Sunday, January 31, 2010

Grandson vs. buyer

The Gemora rules: If a son sold the estate of his father (the portion which he was supposed to inherit) during the lifetime of the father, and he died (first the son and then the father), his son (the son of the son) may seize it from the purchasers (for it has now been clarified that it was never in the son’s possession to sell it, for he died before the father and never inherited it). The Gemora concludes that there is no clear proof to this halachah.

The Rashbam writes that the halachah is in fact that the grandson may take back the field, but it is difficult to understand (according to the Gemora’s discussion), since there is no conclusive proof.

Rambam (Hil. Mechira 22:7) rules explicitly in this very case that the grandson may take the field, and although the Shulchan Aruch (Choshen Mishpat 211:3) does not give this exact example, it is clear that the ruling would be the same.

The question is: Does the grandson need to repay the buyer?
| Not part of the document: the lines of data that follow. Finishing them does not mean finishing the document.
-- ==== Sys2Proof/Machine/Transfers.lean ====
section
/-!
DEFINITION. The Transfer Engine's events: a block delivered by an ingest port, the end of a frame, and the store's block
completion (spec/08, R156 to R162, R164, R166, R167).
-/

namespace Sys2Proof.Machine

/-! ### Ingest blocks (R156, R157) -/

/-- The frame write of an LFN changed by `f`. -/
def State.modifyWrite (s : State) (l : Fin 8) (lfn : Nat) (f : FrameWrite → FrameWrite) : State :=
  s.setIngest l ((s.ingest l).map fun w => if w.lfn = lfn then f w else w)

/-- A block of a taken frame becomes waiting; one beyond the S-th is dropped (R156, R157). -/
def State.blockDelivered (s : State) (l : Fin 8) (d : BlockData) : State :=
  match (s.lane l).port with
  | .idle => s
  | .dropping => s
  | .taking lfn n =>
    let size := (s.lane l).s
    let s := s.modifyLane l fun x => { x with port := .taking lfn (n + 1) }
    if n < size then (s.modifyWrite l lfn fun w => { w with waiting := w.waiting ++ [d] }).grant else s

/-- INGEST_BLOCK_DELIVERED (R156). -/
def execIngestBlockDelivered (l : Fin 8) (data : BlockData) (s : State) : Host.Outcome State Fault Refusal :=
  .next (s.whenRunning fun s => s.blockDelivered l data)

/-! ### Frame completion and frame end (R157, R158) -/

def FrameWrite.complete (w : FrameWrite) : Bool := w.ended && w.done == w.size

/-- A complete write leaves the queue, and the lane takes its write completion (R158, R30). -/
def State.finishWrite (s : State) (l : Fin 8) (lfn : Nat) : State :=
  match (s.ingest l).find? fun w => w.lfn == lfn with
  | none => s
  | some w =>
    if w.complete then (s.setIngest l ((s.ingest l).filter fun y => y.lfn != lfn)).writeCompleted l lfn else s

/-- A good frame end of the taken frame `lfn` is recorded by its frame write (R157, R158). -/
def State.endGood (s : State) (l : Fin 8) (frame : Option Nat) (lfn : Nat) : State :=
  ((s.modifyLane l fun x => x.frameEnded frame).modifyWrite l lfn fun w => { w with ended := true }).finishWrite l lfn

/-- The port ends a frame: damaged when its stream reports a fault or it brought other than S blocks (R157). The frame of a lane's older
write may end after the port has gone on to the newer one (R30, R158; log 25). -/
def State.frameEnds (s : State) (l : Fin 8) (x : FrameEnd) : State :=
  match (s.lane l).takenFrame x.frame with
  | none => s.endDamaged l x.frame
  | some f =>
    if x.streamFault || f.blocks != (s.lane l).s then s.endDamaged l x.frame else s.endGood l x.frame f.lfn

/-- FRAME_END (R157, R158). -/
def execFrameEnd (l : Fin 8) (x : FrameEnd) (s : State) : Host.Outcome State Fault Refusal :=
  .next (s.whenRunning fun s => s.frameEnds l x)

/-! ### The end of a fetch (R123, R161, R166) -/

/-- STORE/READ_ERROR (R166). -/
def State.postReadError (s : State) (l : Fin 8) (block lfn k requester : Nat) : State :=
  s.post .store 0 l.val (leBytes 4 block ++ lfnBytes lfn ++ leBytes 1 k ++ leBytes 1 requester)

/-- The fetch leaves the queue, and the channel takes its completion: the claim goes, and the frame waits for the next tick
(R123, R161). -/
def State.fetchCompleted (s : State) (c : Fin 4) (f : FrameRef) : State :=
  let s := (s.setFetch c none).removeClaim f.lane f.lfn
  s.setChannel c { s.channel c with fetch := none, next := some f }

/-- The fetch ends unusable: the staging body is void, the claim goes, and STORE is set (R123, R161). -/
def State.fetchFailed (s : State) (c : Fin 4) (f : FrameRef) : State :=
  let s := s.setOutPort c { s.outPort c with staging := none }
  let s := (s.setFetch c none).removeClaim f.lane f.lfn
  (s.setChannel c { s.channel c with fetch := none }).setFlag c .store

/-- A good block is streamed to its place in the staging body (R160). -/
def State.streamBlock (s : State) (c : Fin 4) (d : BlockData) : State :=
  s.setOutPort c { s.outPort c with staging := some (((s.outPort c).staging.getD []) ++ [d]) }

/-- A block of a channel's fetch completes (R160, R161, R166). -/
def State.fetchBlockDone (s : State) (c : Fin 4) (block index : Nat) (good : Bool) : State :=
  match s.fetchOf c with
  | none => s
  | some f =>
    if good then
      let s := s.streamBlock c (s.readBlock block)
      if f.done + 1 = f.size then s.fetchCompleted c f.frame else s.setFetch c (some { f with done := f.done + 1 })
    else (s.postReadError f.frame.lane block f.frame.lfn index c.val).fetchFailed c f.frame

/-! ### Block completion (R164) -/

/-- A block of a frame write is in the store and counted (R158, R164). -/
def State.writeBlockDone (s : State) (l : Fin 8) (lfn block : Nat) (d : BlockData) : State :=
  ((s.writeBlock block d).modifyWrite l lfn fun w => { w with done := w.done + 1 }).finishWrite l lfn

/-- The export's block completes: it is sent, as zeros when it failed, and the Export Channel takes the completion (R162, R166). -/
def State.exportReadDone (s : State) (block : Nat) (good : Bool) : State :=
  match s.xfer.exportRead with
  | none => s
  | some r =>
    let s := s.setExportRead none
    let s := s.emit (.portBlock (if good then s.readBlock block else 0))
    let s := if good then s else s.postReadError r.lane block r.lfn r.index 4
    s.exportBlockDone good

/-- Steps 1 and 2 of R164 for the block in service. -/
def State.finishBlock (s : State) (v : InService) (good : Bool) : State :=
  match v.use with
  | .write l lfn d => s.writeBlockDone l lfn v.block d
  | .fetch c k => s.fetchBlockDone c v.block k good
  | .exportRead => s.exportReadDone v.block good
  | .orphanWrite d => s.writeBlock v.block d
  | .orphanRead => s

/-- BLOCK_COMPLETION (R164). Without a block in service it does not arise (log 7); a block number outside the store faults
(log 29). -/
def execBlockCompletion (good : Bool) (s : State) : Host.Outcome State Fault Refusal :=
  match s.xfer.service with
  | none => .next s
  | some v =>
    if s.resetHeld then .next s
    else if 262144 ≤ v.block then .fault .noSuchBlock
    else .next (((s.finishBlock v good).setService none).grant)

end Sys2Proof.Machine
end

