/-! ### Link Interface (spec/11) -/

/-- R196: a reply joins the queue; into an empty queue it is started at once, with the indicators formed, the overrun marker
cleared, and the overflow marker cleared by an OK POLL reply (log 27). R196, R204: when the reply being sent has gone, it
leaves the queue and the next one is started. -/
def Obligations.RepliesAreQueuedAndSentInOrder : Prop :=
  (∀ (s : State) (h : Header) (k : Kind) (st : Status) (body : List Byte),
     let r : Reply := { tag := h.tag, kind := k.code, status := st, body, indicator := none }
     let bits : Byte :=
       (if s.link.notices = [] then 0 else 1) + (if s.link.overflow then 2 else 0) + (if s.link.overrun then 4 else 0)
     (s.link.replies ≠ [] → s.answers h k st body =
       { s with link := { s.link with replies := s.link.replies ++ [r] }, fresh := s.fresh + 1 }) ∧
     (s.link.replies = [] → s.answers h k st body =
       { s with
         link :=
           { s.link with replies := [{ r with indicator := some bits }], overrun := false,
                         overflow := if k = .poll ∧ st = .ok then false else s.link.overflow },
         fresh := s.fresh + 1 })) ∧
  (∀ (s : State) (r : Reply) (rest : List Reply) (i : Byte), s.resetHeld = false → s.link.replies = r :: rest →
     r.indicator = some i →
     let sent : List Byte := [BitVec.ofNat 8 (0x10 + s.link.unitAddress.val), r.tag, r.kind, BitVec.ofNat 8 r.status.code, i,
       BitVec.ofNat 8 r.body.length] ++ r.body
     exec .replySent s =
       .next { s with link := { s.link with replies := rest }.startReply, emitted := s.emitted ++ [.reply (sent ++ crcBytes sent)] })

/-- R197, R198: a posted notice of a silenced class is discarded; below 64 notices it joins as the newest; at 64 or more the newest of
those at the numerically greatest level, the arriving one among them, is lost and the overflow marker is set. -/
def Obligations.PostedNoticesJoinTheQueue : Prop :=
  ∀ (s : State) (cls : NoticeClass) (code subject : Nat) (data : List Byte),
    let n : Notice := { cls, code, subject, rpn := s.refu.rpn, data }
    let level := fun x : Notice => s.link.levels[x.cls.number]
    (level n = 15 → s.post cls code subject data = { s with fresh := s.fresh + 1 }) ∧
    (level n ≠ 15 → s.link.notices.length < 64 → s.post cls code subject data =
      { s with link := { s.link with notices := s.link.notices ++ [n] }, fresh := s.fresh + 1 }) ∧
    (level n ≠ 15 → 64 ≤ s.link.notices.length → ∃ older lost newer, s.link.notices ++ [n] = older ++ lost :: newer ∧
      (∀ x ∈ s.link.notices ++ [n], level x ≤ level lost) ∧ (∀ x ∈ newer, level x < level lost) ∧
      s.post cls code subject data =
        { s with link := { s.link with notices := older ++ newer, overflow := true }, fresh := s.fresh + 1 })

/-- R199: POLL removes up to 8 notices, lowest level first and oldest first within a level, and returns them in that order with their
count; the others stay in their order. ATTN is asserted exactly while the queue holds a notice. -/
def Obligations.PollReturnsTheMostUrgent : Prop :=
  ∀ (s : State) (h : Header), s.Ready h .poll → (∀ n ∈ s.link.notices, s.link.levels[n.cls.number] ≤ 15) →
    let level := fun x : Notice => s.link.levels[x.cls.number]
    ∃ taken left : List Notice, exec (.poll h) s =
        .next ({ s with link := { s.link with notices := left } }.answers h .poll .ok
          (BitVec.ofNat 8 taken.length :: taken.flatMap Notice.bytes)) ∧
      taken.length = min 8 s.link.notices.length ∧ (taken ++ left).Perm s.link.notices ∧ left.Sublist s.link.notices ∧
      taken.Pairwise (fun a b => level a ≤ level b) ∧ (∀ a ∈ taken, ∀ b ∈ left, level a ≤ level b) ∧
      (∀ v, taken.filter (fun n => level n == v) ++ left.filter (fun n => level n == v) =
        s.link.notices.filter fun n => level n == v) ∧
      ∀ u : State, u.attn = true ↔ u.link.notices ≠ []

/-- R195: STATION SET replaces a ceiling and answers with the 16 ceilings; a station above 15, a ceiling above 3, and a command
that would leave no station with ceiling 0 are refused with BAD_FIELD. R200: NOTICE LEVELS replaces all eleven levels, removes
the queued notices of silenced classes, and answers with the levels; a level above 15 is refused and nothing changes. -/
def Obligations.StationsAndNoticeLevelsAreReplaced : Prop :=
  (∀ (s : State) (h : Header) (station ceiling : Nat), s.Ready h .stationSet →
     (∀ st : Fin 16, st.val = station → ceiling ≤ 3 → (∃ o : Fin 16, (s.link.stations.set st ceiling)[o] = 0) →
       exec (.stationSet h station ceiling) s =
         .next ({ s with link := { s.link with stations := s.link.stations.set st ceiling } }.answers h .stationSet .ok
           ((s.link.stations.set st ceiling).toList.map (BitVec.ofNat 8)))) ∧
     ((15 < station ∨ 3 < ceiling ∨ ∃ st : Fin 16, st.val = station ∧ ∀ o : Fin 16, (s.link.stations.set st ceiling)[o] ≠ 0) →
       exec (.stationSet h station ceiling) s = .next (s.answers h .stationSet .badField []))) ∧
  (∀ (s : State) (h : Header) (v : Vector Nat 11), s.Ready h .noticeLevels →
     ((∀ i : Fin 11, v[i] ≤ 15) → exec (.noticeLevels h v.toList) s =
       .next ({ s with
           link := { s.link with levels := v, notices := s.link.notices.filter fun n => decide (v[n.cls.number] ≠ 15) } }.answers
         h .noticeLevels .ok (v.toList.map (BitVec.ofNat 8)))) ∧
     ((∃ i : Fin 11, 15 < v[i]) → exec (.noticeLevels h v.toList) s = .next (s.answers h .noticeLevels .badField [])))

/-- R202 and the reset tables (R43, R44, R72, R94, R102, R103, R133, R167, R168, R169, R182, R203): UNIT RESET empties lanes, clips,
channels, running orders, queues and the export; configuration, references, levels and stations, and the store are kept. Motions on
their way are dropped (log 9), and the empty record's unused bytes are 0 (log 16, log 37). -/
def Obligations.UnitResetGivesTheResetValues : Prop :=
  ∀ (s : State) (h : Header), s.Ready h .unitReset → ∃ t : State, exec (.unitReset h) s = .next (t.answers h .unitReset .ok []) ∧
    (∀ l, t.lane l = { Lane.powerOn with
      signal := (s.lane l).signal, port := if (s.lane l).port = .idle then .idle else .dropping }) ∧
    (∀ n, t.clip n = Clip.free) ∧ (∀ m, t.mark m = { s.mark m with workingClip := 0, counter := 0 }) ∧
    (∀ j, t.jog j = { s.jog j with count := 0, glitch := false, motions := [] }) ∧
    (∀ v, t.lever v = { s.lever v with last := none, skipped := 0, motions := [] }) ∧ t.scanList = [] ∧ t.underWay = none ∧
    (∀ c, t.channel c = Channel.reset) ∧ (∀ c, (t.outPort c).staging = none) ∧ (∀ b e, t.segment b e = Segment.empty) ∧
    (∀ l, t.ingest l = []) ∧ (∀ c, t.fetchOf c = none) ∧ t.xfer.exportRead = none ∧ t.xfer.lastLane = 7 ∧
    t.xfer.lastChannel = 3 ∧ t.xfer.service.map InService.block = s.xfer.service.map InService.block ∧
    t.exporter = Exporter.reset ∧ (∀ k, t.cue k = { s.cue k with active := false, pulse := 0, armed := true }) ∧
    t.link = { s.link with notices := [], overflow := false } ∧ t.refu = s.refu ∧ t.store = s.store ∧
    t.storeEpoch = s.storeEpoch ∧ t.xrdy = s.xrdy ∧ t.resetHeld = s.resetHeld ∧ t.pending = s.pending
A very important part to this is a concept that one cannot sell something that is not yet in this world, which is precisely what the son did, since the inheritance did not yet belong to him at the time of the sale (it should be as if it was not yet in existence). Therefore, the grandson has every right to take back the field. Tosfos and the Ra”n explain that the Gemora’s difficulty was not with this part of the halachah, but rather, it was with the ruling that the grandson may seize the field without compensating the buyer.

The Rashba further explains that we are forced to say that the grandson does not have to pay back the buyer because if the halachah were to be that the buyer must be reimbursed, then it should emerge that even the father should be able to take back the field.

The Baal Ha’itur and the Baal Haterumos both follow the opinion of the above Rishonim as well. The Shulchan Aruch (ibid) rules that the buyer is not reimbursed.